Task: Your answer should be the lines below from the one with "induction ws generalizing s with" to the one with "commitFields_nil, writeFrames], hn⟩⟩", both included, given again exactly and with nothing added.

Stored data entries:

-- ==== Sys2Proof/Machine/CommandTable.lean ====
section
/-! DEFINITION. The table of rule R105 as data, and what rule R106 calls reserved or malformed in its terms: a second
reading of the two rules, which the statements hold the decoder against. The machine does not use it. -/

namespace Sys2Proof.Machine

/-- The payload column of rule R105. -/
inductive PayloadKind where
  /-- So many words of any content. -/
  | words (k : Nat)
  /-- As many words as the field `n` says. -/
  | counted
  /-- So many byte-words. -/
  | bytes (k : Nat)
  /-- An integer-word, then so many byte-words. -/
  | byteList
  /-- As many reg-words as the field `n` says. -/
  | countedRegs
  deriving DecidableEq, Repr

/-- One row: the chips it lists, which of the fields `n`, `a`, `aux` it uses, its payload. -/
structure CommandRow where
  chips : List Nat
  usesN : Bool
  usesA : Bool
  usesAux : Bool
  payload : PayloadKind
  deriving DecidableEq, Repr

/-- A row with a unit id or count, on ADC and TC. -/
def unitRow : CommandRow := { chips := [0, 2], usesN := true, usesA := false, usesAux := false, payload := .words 0 }

/-- A row without operands on the given chips. -/
def plainRow (chips : List Nat) (payload : PayloadKind) : CommandRow :=
  { chips := chips, usesN := false, usesA := false, usesAux := false, payload := payload }

/-- A row with a channel id on the given chips. -/
def channelRow (chips : List Nat) (payload : PayloadKind) : CommandRow :=
  { chips := chips, usesN := false, usesA := true, usesAux := false, payload := payload }

/-- A row with counted payload words on any chip. -/
def countedRow (payload : PayloadKind) : CommandRow :=
  { chips := [0, 1, 2], usesN := true, usesA := false, usesAux := false, payload := payload }

/-- The rows 0x01 to 0x1E of rule R105, in order. -/
def commandRowList : List CommandRow :=
  [ { unitRow with usesA := true },
    { unitRow with usesA := true, payload := .counted },
    unitRow, unitRow, plainRow [0, 2] (.words 0), plainRow [0, 2] (.words 0), unitRow, unitRow,
    { unitRow with payload := .byteList },
    { channelRow [1] (.words 1) with usesAux := true },
    channelRow [1] (.words 1), plainRow [0] (.bytes 3) ] ++
  [ countedRow .counted, countedRow .counted, countedRow .counted,
    unitRow, unitRow, plainRow [0, 2] (.words 0), unitRow, unitRow,
    plainRow [0, 1, 2] (.words 0), countedRow .countedRegs, plainRow [0, 1, 2] (.words 0),
    channelRow [0, 1, 2] (.words 0), channelRow [0, 1, 2] (.words 2),
    { plainRow [0] (.words 1) with usesN := true },
    channelRow [0, 1, 2] (.words 1), channelRow [1] (.words 1), channelRow [1] (.words 1), plainRow [2] (.bytes 5) ]

/-- The row of an operation number; 0x00 and 0x1F are reserved. -/
def commandRow (op : Nat) : Option CommandRow := if op = 0 then none else commandRowList[op - 1]?

/-- Whether a payload matches its kind, the field `n` being given. -/
def payloadMatches (kind : PayloadKind) (n : Nat) (ws : List Word) : Bool :=
  match kind with
  | .words k => ws.length == k
  | .counted => ws.length == n
  | .bytes k => ws.length == k && ws.all fun w => decide (w.toNat < 2 ^ 8)
  | .byteList => match ws with
    | [] => false
    | l :: bs => bs.length == l.toNat && bs.all fun w => decide (w.toNat < 2 ^ 8)
  | .countedRegs => ws.length == n && ws.all fun w => decide (w.toNat < 2 ^ 16)

/-- Whether a command is neither reserved nor malformed (rule R106): the command word read by rule R102 as a number. -/
def commandOk (w : Word) (ws : List Word) : Bool :=
  match commandRow (w.toNat / 2 ^ 27) with
  | none => false
  | some r =>
    r.chips.contains (w.toNat / 2 ^ 25 % 4) &&
    (r.usesN || w.toNat / 2 ^ 16 % 2 ^ 9 == 0) && (r.usesA || w.toNat / 2 ^ 8 % 2 ^ 8 == 0) &&
    (r.usesAux || w.toNat % 2 ^ 8 == 0) && payloadMatches r.payload (w.toNat / 2 ^ 16 % 2 ^ 9) ws

end Sys2Proof.Machine
end

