/-- The column "raised by" of rule R271, read by instruction. -/
def mayRaise : Instr → List FaultCode
  | .buildRead _ _ _ => [.invalidAddress, .invalidCount]
  | .buildWrite _ _ _ => [.invalidAddress, .invalidCount, .valueOutOfRange, .nonIntegerValue]
  | .buildStart _ _ | .buildStop _ _ | .buildReset _ | .buildNop _ | .buildSelfcal _ _ | .buildRdata _ _ =>
    [.invalidUnit]
  | .parseRead _ _ _ => [.invalidCount, .shortReadError]
  | .dacFrame _ _ _ | .dacWrupd _ _ => [.invalidAddress, .valueOutOfRange]
  | .cfgDiff _ _ | .cfgCommit _ _ | .cfgLoad _ _ => [.invalidConfigValue]
  | .setConfig _ _ => [.rtdEnabledError, .invalidConfigValue, .illegalTransition, .transportFault]
  | .startConv _ _ => [.incompleteConfigError, .invalidUnit, .illegalTransition, .transportFault]
  | .stopConv _ _ => [.invalidUnit, .illegalTransition, .transportFault]
  | .readCont _ _ => [.shortReadError, .continuousModeError, .invalidUnit, .transportFault]
  | .readPulse _ _ => [.shortReadError, .invalidUnit, .illegalTransition, .transportFault]
  | .cfgReassert _ => [.illegalTransition, .transportFault]
  | .calGet _ _ | .calSet _ _ _ _ => [.calibKeyMissingError, .invalidDifferentialPairError]
  | .calApply _ _ _ => [.calibKeyMissingError, .invalidDifferentialPairError, .voltageOutOfRange]
  | .adcCode2v _ _ => [.valueOutOfRange, .voltageOutOfRange, .invalidConfigValue]
  | .dacV2code _ _ => [.calibKeyMissingError, .voltageOutOfRange, .calibGainZero]
  | .dacCode2v _ _ => [.valueOutOfRange, .calibKeyMissingError, .voltageOutOfRange]
  | .tcCode2t _ _ _ _ _ => [.voltageOutOfRange]
  | .reservedOp00 _ _ | .reservedOp1f _ _ => [.illegalCommand]
  | .adcAsm _ _ _ | .convDone _ | .mirrorReset _ => []
  -- the wire-frame rows: log entry 7
  | .wRreg _ _ | .wRregRefAdc _ _ | .wTcRead _ _ | .wRdata1 | .wRdata2 => [.shortReadError, .transportFault]
  | .wWreg _ _ | .wWregRefAdc _ _ | .wTcWrite _ _ | .wStart1 | .wStart2 | .wStop1 | .wStop2 | .wReset | .wNop
  | .wSelfcal1 | .wSelfcal2 | .wDacFrame _ _ _ | .wDacWrupd _ _ => [.transportFault]

/-- The instructions that may write the mirror of a chip (rule R21). -/
def writesMirror (c : Chip) : Instr → Bool
  | .cfgCommit k _ | .setConfig k _ | .cfgLoad k _ | .cfgReassert k | .mirrorReset k => decide (k = c)
  | _ => false

/-- The instructions that may write `SetMask` of a chip (rule R25). -/
def writesSetMask (c : Chip) : Instr → Bool
  | .setConfig k _ | .cfgCommit k _ | .mirrorReset k => decide (k = c)
  | _ => false

/-- The instructions that may write `Stale` of a chip (rule R27). -/
def writesStale (c : Chip) : Instr → Bool
  | .setConfig k _ | .cfgReassert k | .cfgLoad k _ | .mirrorReset k => decide (k = c)
  | _ => false

/-- The instructions that may write `Mode` of a chip (rule R29). -/
def writesMode (c : ConvChip) : Instr → Bool
  | .setConfig k _ | .mirrorReset k => decide (k = c.toChip)
  | .startConv k _ | .stopConv k _ | .convDone k => decide (k = c)
  | _ => false

/-- The instructions that may write `PulseDone` of a chip: those of rule R26, and STOP_CONV (rule R180). -/
def writesPulseDone (c : ConvChip) : Instr → Bool
  | .setConfig k _ | .mirrorReset k => decide (k = c.toChip)
  | .startConv k _ | .stopConv k _ | .convDone k | .readPulse k _ => decide (k = c)
  | _ => false

/-- The instructions that may write `Cal` (rule R32). -/
def writesCal : Instr → Bool
  | .calSet _ _ _ _ => true
  | _ => false

/-- The instructions that may emit a frame and make a transfer. -/
def transfers : Instr → Bool
  | .setConfig _ _ | .cfgReassert _ | .startConv _ _ | .stopConv _ _ | .readCont _ _ | .readPulse _ _ => true
  | i => isWire i

end Sys2Proof.Machine
end

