-- ==== Sys2Proof/Certificates/Slice0/Obligations.lean ====
section
/-! DEFINITION. The statements about the machine, for the provers. Each docstring names the rule of spec/ it formalises, or
says that it is the model's own choice and which log entry makes it. -/

open Sys2Proof Sys2Proof.Config Sys2Proof.Machine

/-! ### The step, the command port and the encodings -/

/-- A step runs the decoded instruction: the first thing presented to a free instance is taken off the port, its instance is
at work, and the instruction it decodes to is run; what stands before it waits for instances that are busy or run a sequence,
and keeps its order (rules R28, R75, R256, R297 and R298). With nothing that an instance could take nothing changes (log
entry 9). -/
def Obligations.StepRunsDecodedInstruction : Prop :=
  ∀ (s : State) (waiting : List Event), Waiting s waiting →
    (∀ (item : PortItem) (rest : List Event) (i : Instr),
      s.port = waiting ++ .present item :: rest → isFree s (itemChip item) = true →
      decodeItem s.profile item = .ok i → step s = exec i (atWork s (itemChip item) (waiting ++ rest))) ∧
    (s.port = waiting → step s = .next s)

/-- Rule R106: every reserved or malformed command raises `IllegalCommand` and changes no state; every other command is
decoded into an operation that is no reserved row, and that operation is run. Malformed is read off the table of rule R105
kept as data in Machine/CommandTable.lean, not off the decoder. The instance that takes the command is the one its chip
selector names (rule R102). -/
def Obligations.CommandsFollowTheTable : Prop :=
  ∀ (s : State) (w : Word) (ws : List Word) (rest : List Event), s.port = .present (.command w ws) :: rest →
    let c := itemChip (.command w ws)
    (∀ k : Chip, w.toNat / 2 ^ 25 % 4 = (chipCode k).toNat → c = k) ∧
    (isFree s c = true →
      (commandOk w ws = false →
        step s = .next (deliver { fault := .illegalCommand, info := 0x00 } (atWork s c rest))) ∧
      (commandOk w ws = true →
        ∃ i, decodeCommand w ws = .ok i ∧ isReserved i = false ∧ isWire i = false ∧ step s = exec i (atWork s c rest)))

/-- Words and frames written out from the spec's encodings decode to the instructions they stand for. -/
def Obligations.DecodeSanityWords : Prop :=
  decodeCommand 0x08020500 [] = .ok (.buildRead .adc 2 0x05) ∧
  decodeCommand 0x5A000300 [1000] = .ok (.dacWrupd 0x03 1000) ∧
  decodeCommand 0x78010000 [0x04000002] = .ok (.setConfig .adc [{ field := 4, value := 2 }]) ∧
  decodeCommand 0x84010000 [] = .ok (.startConv .tc 1) ∧
  decodeCommand 0xCA000300 [0x01000000, 0] = .ok (.calSet .dac 3 0x01000000 0) ∧
  decodeFrame refProfiles .dac [0x33, 0x03, 0xE8] = .ok (.wDacWrupd 3 1000) ∧
  decodeFrame refProfiles .adc [0x08] = .ok .wStart1 ∧
  decodeFrame refProfiles .tc [0x80, 0x90, 0x03] = .ok (.wTcWrite 0x80 [0x90, 0x03])

/-- Decode and encode agree: every instruction that is well formed under a well-formed profile is what its encoding
decodes to, whatever its operands (rules R91 to R96, R100, R102 to R105). -/
def Obligations.DecodeOfEncode : Prop :=
  ∀ (p : Profiles) (i : Instr),
    profilesOk p = true → decodeOk p.adc = true → i.wellFormed p = true → decodeItem p (encode p i) = .ok i

/-- What is presented has one meaning: what a command decodes to encodes back to the very same words, so no bit of a command
is dropped (rules R102 to R106); and what a hand-sent frame decodes to is sent as the very same bytes (rules R91 to R100).
Whatever decodes is well formed, and is an instruction of the instance it is presented to. -/
def Obligations.EncodeOfDecoded : Prop :=
  ∀ (p : Profiles) (item : PortItem) (i : Instr), decodeItem p item = .ok i →
    encode p i = item ∧ i.wellFormed p = true ∧ instanceOf i = itemChip item ∧
    (isWire i = true ↔ ∃ c f, item = .frame c f)
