/-- The loop on any transport: what it sent, what it committed, and how it ended. -/
theorem writeRegisters_cases {c : Chip} {ws : List RegWrite} {s : State} (hb : Buildable s c ws) :
    (∃ copies, copiesOf c (writeFrames s c ws) copies ∧
      writeRegisters c ws s = .done () (commitFields c (committed ws) (sent s c (writeFrames s c ws) copies))) ∨
    ∃ before w after copies, ws = before ++ w :: after ∧ copiesOf c (writeFrames s c (before ++ [w])) copies ∧
      let t := commitFields c (committed before) (sent s c (writeFrames s c (before ++ [w])) copies)
      (writeRegisters c ws s = .raised { fault := .transportFault, info := w.reg } (withStale t c true) ∨
        (writeRegisters c ws s = .hung (markBusy t c) ∧ replyAt s before.length = .never)) := by
  induction ws generalizing s with
  | nil =>
    exact .inl ⟨[], by simp [copiesOf, writeFrames], by simp [writeRegisters, writeFrames, committed, commitFields_nil]⟩
  | cons w rest ih =>
    rw [writeRegisters, hb w (by simp)]
    simp only
    rcases transfer_cases c (oneRegister (profOf s c) c w.reg w.byte) w.reg.toNat s with
      ⟨r, c1, h1, _, e1⟩ | ⟨c1, h1, e1⟩ | ⟨c1, h1, hn, e1⟩
    · have hb' : Buildable (commitFields c w.commit (sent s c [oneRegister (profOf s c) c w.reg w.byte] c1)) c rest := by
        intro x hx
        simpa using hb x (by simp [hx])
      rw [e1]
      simp only
      rcases ih hb' with ⟨c2, h2, e2⟩ | ⟨before, x, after, c2, hw, h2, e2⟩
      · refine .inl ⟨c1 ++ c2, by simpa [writeFrames] using copiesOf_append h1 h2, ?_⟩
        rw [e2, writeFrames_later, commit_sent_twice]
        simp [writeFrames, committed]
      · refine .inr ⟨w :: before, x, after, c1 ++ c2, by simp [hw],
          by simpa [writeFrames] using copiesOf_append h1 h2, ?_⟩
        simp only [writeFrames_later, commit_sent_twice, commitFields_replyAt, replyAt_sent, List.length_singleton] at e2
        simpa [writeFrames, committed, Nat.add_comm] using e2
    · rw [e1]
      exact .inr ⟨[], w, rest, c1, rfl, by simpa [writeFrames] using h1,
        .inl (by simp [committed, commitFields_nil, writeFrames, raised])⟩
    · rw [e1]
      exact .inr ⟨[], w, rest, c1, rfl, by simpa [writeFrames] using h1,
        .inr ⟨by simp [committed, commitFields_nil, writeFrames], hn⟩⟩

/-! ### The writes of a diff -/

theorem lookup_eq_some_iff {α : Type} {l : List (Byte × α)} (h : (l.map (·.1)).Nodup) (k : Byte) (v : α) :
    l.lookup k = some v ↔ (k, v) ∈ l := by
  induction l with
  | nil => simp
  | cons e rest ih =>
    obtain ⟨j, w⟩ := e
    simp only [List.map_cons, List.nodup_cons] at h
    by_cases hk : k = j
    · subst hk
      have : (k, v) ∉ rest := fun hm => h.1 (List.mem_map.mpr ⟨_, hm, rfl⟩)
      simp [this, eq_comm]
    · have hb : (k == j) = false := by simpa using hk
      simp [List.lookup, hb, ih h.2, hk]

Written response:
  induction ws generalizing s with
  | nil =>
    exact .inl ⟨[], by simp [copiesOf, writeFrames], by simp [writeRegisters, writeFrames, committed, commitFields_nil]⟩
  | cons w rest ih =>
    rw [writeRegisters, hb w (by simp)]
    simp only
    rcases transfer_cases c (oneRegister (profOf s c) c w.reg w.byte) w.reg.toNat s with
      ⟨r, c1, h1, _, e1⟩ | ⟨c1, h1, e1⟩ | ⟨c1, h1, hn, e1⟩
    · have hb' : Buildable (commitFields c w.commit (sent s c [oneRegister (profOf s c) c w.reg w.byte] c1)) c rest := by
        intro x hx
        simpa using hb x (by simp [hx])
      rw [e1]
      simp only
      rcases ih hb' with ⟨c2, h2, e2⟩ | ⟨before, x, after, c2, hw, h2, e2⟩
      · refine .inl ⟨c1 ++ c2, by simpa [writeFrames] using copiesOf_append h1 h2, ?_⟩
        rw [e2, writeFrames_later, commit_sent_twice]
        simp [writeFrames, committed]
      · refine .inr ⟨w :: before, x, after, c1 ++ c2, by simp [hw],
          by simpa [writeFrames] using copiesOf_append h1 h2, ?_⟩
        simp only [writeFrames_later, commit_sent_twice, commitFields_replyAt, replyAt_sent, List.length_singleton] at e2
        simpa [writeFrames, committed, Nat.add_comm] using e2
    · rw [e1]
      exact .inr ⟨[], w, rest, c1, rfl, by simpa [writeFrames] using h1,
        .inl (by simp [committed, commitFields_nil, writeFrames, raised])⟩
    · rw [e1]
      exact .inr ⟨[], w, rest, c1, rfl, by simpa [writeFrames] using h1,
        .inr ⟨by simp [committed, commitFields_nil, writeFrames], hn⟩⟩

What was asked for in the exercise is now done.